Tabletop role-playing game supplement

Portals of Irontooth is a supplement for fantasy role-playing games published by Judges Guild in 1981.

==Contents==
Portals of Irontooth is a campaign setting supplement, set on a fantasy world that characters can travel to using a magical portal. It provides a brief summary of the world of Irontooth and the creatures of its wilderness, with additional detail for the towns of Port Iron Bottom and Gnome Home. The book contains two pages of color maps.

Portals of Irontooth is a supplement which explores an iron-rich area of the world Hnoon. The colony of Irontooth and its surrounding regions have been built atop refined iron rather than bedrock. Swamps and mountains have rust flakes, while the native creatures known as the Irontooths have metal skins and are immune to magic directly applied to them.

==Publication history==
Portals of Irontooth was written by Rudy Kraft, with art by Kevin Siembieda, and was published by Judges Guild in 1981 as a 48-page book.
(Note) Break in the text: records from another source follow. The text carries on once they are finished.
-- ==== Sys2Proof/Machine/Forms.lean ====
section
/-! DEFINITION. Every mnemonic's rule at an operand of ANY mode, and what a descriptor of an arbitrary `OPCODE_TABLE` runs: a
mnemonic's rule or a handler program (40_engine.md R140, R141, R152).  On the 151 rows of spec/opcode_table.json these are the
meanings `exec` dispatches to. -/

namespace Sys2Proof.Machine

/-- `branch(cond, opnd)` at any operand (40_engine.md R160). -/
def branchAt (cond : Bool) (o : Operand) (s : State) : Host.Outcome State Fault Refusal :=
  let t := afterResolve o s
  let q := targetOf (resolve o s) t
  .next (if cond then { q.2 with branchTaken := true, pc := q.1 } else t)

/-- JMP at any operand (43_control_flags.md R238). -/
def jmpAt (o : Operand) (s : State) : Host.Outcome State Fault Refusal :=
  let q := targetOf (resolve o s) (afterResolve o s)
  .next (q.2.setPc q.1)

/-- JSR at any operand (43_control_flags.md R239). -/
def jsrAt (o : Operand) (s : State) : Host.Outcome State Fault Refusal :=
  let q := targetOf (resolve o s) (afterResolve o s)
  .next ((push16 (s.pc - 1) q.2).setPc q.1)

/-- The rule of a mnemonic at an operand of any mode but the indirect one (41_load_store_transfer.md, 42_arith_logic.md,
43_control_flags.md).  A rule without operand runs after the resolver. -/
def ruleAt (m : Mnemonic) (o : Operand) (s : State) : Host.Outcome State Fault Refusal :=
  match m with
  | .lda => ldaWith o s
  | .ldx => ldxWith o s
  | .ldy => ldyWith o s
  | .sta => staWith o s
  | .stx => stxWith o s
  | .sty => styWith o s
  | .tax => execTax (afterResolve o s)
  | .tay => execTay (afterResolve o s)
  | .txa => execTxa (afterResolve o s)
  | .tya => execTya (afterResolve o s)
  | .tsx => execTsx (afterResolve o s)
  | .txs => execTxs (afterResolve o s)
  | .pha => execPha (afterResolve o s)
  | .pla => execPla (afterResolve o s)
  | .php => execPhp (afterResolve o s)
  | .plp => execPlp (afterResolve o s)
  | .adc => adcWith o s
  | .sbc => sbcWith o s
  | .and => andWith o s
  | .ora => oraWith o s
  | .eor => eorWith o s
  | .bit => bitWith o s
  | .cmp => cmpWith o s
  | .cpx => cpxWith o s
  | .cpy => cpyWith o s
  | .inc => incWith o s
  | .dec => decWith o s
  | .inx => execInx (afterResolve o s)
  | .iny => execIny (afterResolve o s)
  | .dex => execDex (afterResolve o s)
  | .dey => execDey (afterResolve o s)
  | .asl => aslWith o s
  | .lsr => lsrWith o s
  | .rol => rolWith o s
  | .ror => rorWith o s
  | .bpl => branchAt (!s.p.n) o s
  | .bmi => branchAt s.p.n o s
  | .bvc => branchAt (!s.p.v) o s
  | .bvs => branchAt s.p.v o s
  | .bcc => branchAt (!s.p.c) o s
  | .bcs => branchAt s.p.c o s
  | .bne => branchAt (!s.p.z) o s
  | .beq => branchAt s.p.z o s
  | .jmp => jmpAt o s
  | .jsr => jsrAt o s
  | .rts => execRts (afterResolve o s)
  | .rti => execRti (afterResolve o s)
  | .brk => execBrk (afterResolve o s)
  | .clc => execClc (afterResolve o s)
  | .sec => execSec (afterResolve o s)
  | .cli => execCli (afterResolve o s)
  | .sei => execSei (afterResolve o s)
  | .clv => execClv (afterResolve o s)
  | .cld => execCld (afterResolve o s)
  | .sed => execSed (afterResolve o s)
  | .nop => execNop (afterResolve o s)

/-- A handler at an operand of any mode but the indirect one (40_engine.md R140). -/
def handlerAt (h : Handler) (o : Operand) (s : State) : Host.Outcome State Fault Refusal :=
  match h with
  | .rule m => ruleAt m o s
  | .program p => startProgram p o s

/-- A handler from its start, at an operand of any mode: the indirect one is resolved first, and the handler then sees the
address it found (40_engine.md R140, R148). -/
def handlerFrom (h : Handler) (o : Operand) (s : State) : Host.Outcome State Fault Refusal :=
  match o with
  | .indirect ptr =>
    match indirectAddress ptr s with
    | .done a t => handlerAt h (.absolute a) t
    | .wait q t => complete s (.wait q t)
  | o => handlerAt h o s

/-- A handler at an operand of any mode; a program that waited on a channel read goes on where it stopped (40_engine.md R140,
10_state.md R38). -/
def handlerWith (h : Handler) (o : Operand) (s : State) : Host.Outcome State Fault Refusal :=
  match h with
  | .rule m => handlerFrom (.rule m) o s
  | .program p =>
    match s.paused with
    | none => handlerFrom (.program p) o s
    | some c => continueProgram p c s

/-- What was fetched, executed: an instruction by its meaning, any other pairing by its handler (40_engine.md R140). -/
def execFetched (f : Fetched) (s : State) : Host.Outcome State Fault Refusal :=
  match f with
  | .instr i => exec i s
  | .form h o => handlerWith h o s

end Sys2Proof.Machine
end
Portals of Irontooth is the second supplement released for the Portals series, depicting adventure sites which have been connected to each other through a series of interplanetary or interdimensional portals for teleportation; Portals of Torsh, was the first scenario in the series.

==Reception==
Aaron Allston reviewed the adventure in The Space Gamer No. 52. He commented that Portals of Irontooth was better than its predecessor, Portals of Torsh, and felt that the creatures being immune to direct applications of magic "makes this adventure interesting for magicians and clerics – they have to use their brains in creature encounters. This adventure is not a specific quest or set of encounters – it is a region with inhabitants spelled out, history detailed, and scenarios suggested. Adventurers can explore, hunt, interact with the human settlers or regional inhabitants, or whatever, without being dragged towards an inevitable specific encounter or end. On the production end, the text is professionally typeset, the booklet features several color pages, and the artwork is pretty good." He continues: "That last generalization does not extend to the cover, which is unappealing and unanatomical. Portals was cleanly typeset, but lacks editing. Admittedly, this problem doesn't get in the way of the adventure; I simply have a bias against the consistent mangling of the English language." Allston concluded the review by saying, "This scenario is competently written, packaged, and presented, and offers opportunities for entertaining play. The slice-at-a-time feel to this series doesn't promote in-depth adventures in any single setting, but neither does it prevent it. I recommend Portals of Irontooth to scenario buyers."